The author Adelle Stripe on the North’s decent boozers, live music and hidden Cold War bunkers.
Adelle Stripe’s Guide to North England
Vocation & Co in Hebden Bridge serves tacos made from local produce, and its own beer brewed in the area. It’s the place I always take guests.
The Moorcock Inn at Norland has some of the highest quality bar food in the north. The chef, Alisdair Brooke-Taylor, not only creates and grows half of the menu, he also makes the ceramics it’s all served on.
Spurn Point is a childhood favourite. It’s on the tip of the Humber Estuary, facing out towards the wild North Sea. It feels like the edge of the earth.
There are many great boozers up here. When in Manchester, I always head to the Peveril of the Peak. When in York, a pint of Timothy Taylor in the Blue Bell is unbeatable.
It’s off the beaten track, but RAF Holmpton in East Riding is worth the journey. It’s a Cold War bunker: 36 acres built underground, with all the original fittings including maps, communication walls, sirens, radar equipment and a hospital. It’s astonishing to think what lies beneath the soil.
Liverpool is always a delight. Stay in the Georgian Quarter and wander around the Tate, the RC Cathedral, aka ‘Paddy’s Wigwam’, that resembles a spaceship, or visit the International Slavery Museum.
From the madding crowd?
Barter Books in Alnwick is a Mecca for bookworms. It has a miniature railway running through the shop and is built in the old train station. The shop has a café, an open fire, lots of space – plus rare first editions and the latest titles.

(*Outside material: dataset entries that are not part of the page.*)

-- ==== Sys2Proof/Tests/Slice0.lean ====
section
/-! SUPPORT. The row's own tests. Every expected value is from spec/: the vectors T, M, L, A, B, H, I, C, J, K, ST, E, Y, X, W of
95_test_vectors.md (the name of the test carries the vector's), the encodings of opcode_table.json, and the rules. Last come the
witnesses: for each obligation with hypotheses, states and operands that meet them. -/

namespace Sys2Proof.Tests

open Sys2Proof Sys2Proof.Machine

/-! ### Helpers -/

/-- The state of an instance with configuration `cfg` after `set_registers` and the byte writes in `cells`. -/
def boot (r : Registers) (cells : List (Word × Byte)) (cfg : Cfg := Config.default) : State :=
  (setRegisters r (State.construct cfg)).writeAll cells

/-- A state shows these registers and these bytes. -/
def shows (r : Registers) (cells : List (Word × Byte)) (s : State) : Bool :=
  getRegisters s == r && cells.all fun c => s.readByte c.1 == c.2

/-- A step answers a next state that passes a check. -/
def stepShows (s : State) (check : State → Bool) : Bool :=
  match step s with
  | .next t => check t
  | .fault _ => false
  | .refused _ => false

/-- Every instruction of a list has the handler. -/
def allHave (h : Handler) (l : List Instr) : Bool := l.all fun i => i.handler == h

/-! ### Well-formedness: one ill-formed term for each check -/

theorem test_wf_entry_ok : Entry.wf ⟨"LDA", .lda, .absoluteY, 3, some 4, 1⟩ = true := by decide

/-- R63: AbsoluteY has size 3. -/
theorem test_wf_refuses_wrong_size : Entry.wf ⟨"LDA", .lda, .absoluteY, 2, some 4, 1⟩ = false := by decide

/-- R65: the page-cross penalty is 0 or 1. -/
theorem test_wf_refuses_penalty_two : Entry.wf ⟨"LDA", .lda, .absoluteY, 3, some 4, 2⟩ = false := by decide

/-- R212: only an illegal row leaves its cycle count to a parameter. -/
theorem test_wf_refuses_open_cycles_on_legal_row : Entry.wf ⟨"LDA", .lda, .absoluteY, 3, none, 1⟩ = false := by decide

/-- R68: every instruction is well formed, whatever its operand. -/
theorem test_wf_instruction : (Instr.ldaImm 0xFF).wf = true := by decide

/-- R259, W7, W8: 65,535 bytes fit, 65,536 do not. -/
theorem test_image_bound : imageFits (List.replicate 65535 0) = true ∧ imageFits (List.replicate 65536 0) = false := by
  constructor <;> (unfold imageFits; rw [List.length_replicate]; decide)

/-! ### Decoding: every opcode, with the operand bytes 0x34 and 0x12 -/

theorem test_decode_row_0 :
    ([
    (8, 0x00), (16, 0x3401), (8, 0x02), (16, 0x3403), (16, 0x3404), (16, 0x3405), (16, 0x3406), (16, 0x3407), (8, 0x08),
    (16, 0x3409), (8, 0x0A), (16, 0x340B), (24, 0x12340C), (24, 0x12340D), (24, 0x12340E), (24, 0x12340F)].map fun x : Nat × Nat => decodeTableWord x.1 x.2) =
    ([
    .brk, .oraIzx 0x34, .kil02, .sloIzx03 0x34, .nopZp04 0x34, .oraZp 0x34, .aslZp 0x34, .sloZp07 0x34, .php, .oraImm 0x34,
    .aslAcc, .ancImm0B 0x34, .nopAbs0C 0x1234, .oraAbs 0x1234, .aslAbs 0x1234, .sloAbs0F 0x1234] : List Instr).map some := by
  rfl

theorem test_decode_row_1 :
    ([
    (16, 0x3410), (16, 0x3411), (8, 0x12), (16, 0x3413), (16, 0x3414), (16, 0x3415), (16, 0x3416), (16, 0x3417), (8, 0x18),
    (24, 0x123419), (8, 0x1A), (24, 0x12341B), (24, 0x12341C), (24, 0x12341D), (24, 0x12341E), (24, 0x12341F)].map fun x : Nat × Nat => decodeTableWord x.1 x.2) =
    ([
    .bpl 0x34, .oraIzy 0x34, .kil12, .sloIzy13 0x34, .nopZpx14 0x34, .oraZpx 0x34, .aslZpx 0x34, .sloZpx17 0x34, .clc,
    .oraAby 0x1234, .nopImp1A, .sloAby1B 0x1234, .nopAbx1C 0x1234, .oraAbx 0x1234, .aslAbx 0x1234, .sloAbx1F 0x1234] : List Instr).map some := by
  rfl

theorem test_decode_row_2 :
    ([
    (24, 0x123420), (16, 0x3421), (8, 0x22), (16, 0x3423), (16, 0x3424), (16, 0x3425), (16, 0x3426), (16, 0x3427),
    (8, 0x28), (16, 0x3429), (8, 0x2A), (16, 0x342B), (24, 0x12342C), (24, 0x12342D), (24, 0x12342E), (24, 0x12342F)].map fun x : Nat × Nat => decodeTableWord x.1 x.2) =
    ([
    .jsrAbs 0x1234, .andIzx 0x34, .kil22, .rlaIzx23 0x34, .bitZp 0x34, .andZp 0x34, .rolZp 0x34, .rlaZp27 0x34, .plp,
    .andImm 0x34, .rolAcc, .ancImm2B 0x34, .bitAbs 0x1234, .andAbs 0x1234, .rolAbs 0x1234, .rlaAbs2F 0x1234] : List Instr).map some := by
  rfl

theorem test_decode_row_3 :
    ([
    (16, 0x3430), (16, 0x3431), (8, 0x32), (16, 0x3433), (16, 0x3434), (16, 0x3435), (16, 0x3436), (16, 0x3437), (8, 0x38),
    (24, 0x123439), (8, 0x3A), (24, 0x12343B), (24, 0x12343C), (24, 0x12343D), (24, 0x12343E), (24, 0x12343F)].map fun x : Nat × Nat => decodeTableWord x.1 x.2) =
    ([
    .bmi 0x34, .andIzy 0x34, .kil32, .rlaIzy33 0x34, .nopZpx34 0x34, .andZpx 0x34, .rolZpx 0x34, .rlaZpx37 0x34, .sec,
    .andAby 0x1234, .nopImp3A, .rlaAby3B 0x1234, .nopAbx3C 0x1234, .andAbx 0x1234, .rolAbx 0x1234, .rlaAbx3F 0x1234] : List Instr).map some := by
  rfl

Ted Hughes used to catch salmon in the Borders, chuck the fish into his boot and drive to Mytholmroyd to see his Aunt Hilda on the way back. As he owned Lumb Bank (where the Arvon Foundation is located), he’d sometimes drop the fish off in the middle of the night to feed the students. They never knew who had supplied the fish that fed them.
‘You can always tell a Yorkshireman, but you can never tell him owt’ – seems to sum up the (to me) unbearable aspects of a certain type of Yorkshireman, exemplified by such figures as Geoffrey Boycott and Bernard Ingham. Thankfully, he is a dying breed!
You absolutely must…
Visit the Trades Club. It’s an institution: a celebrated live music venue with a sprung dance floor, owned by its members. It was described as ‘the hippest venue in the North’ by The Guardian. I couldn’t agree more.
The locals wouldn’t like it if you…
Litter. Seeing the piles of rubbish left in the countryside over lockdown is infuriating.
In Todmorden you can buy Sad Cakes, which were made for people working the mills with currants and leftover pastry. They go down a treat with a mug of Yorkshire Tea.
Shop till you drop?
I head to Manchester’s Northern Quarter for second-hand clothes and independent record shops.
The York Gate Garden is considered to be one of the UK’s best small gardens and was designed as a series of beautifully crafted outdoor rooms.
Back to nature?
I try and visit Robin Hood’s Bay at least once a year. Walking on the beach at low tide is always magical.
Yorkshire Sculpture Park at Bretton Hall is a breath-taking place, with works by Barbara Hepworth, Henry Moore and Andy Goldsworthy.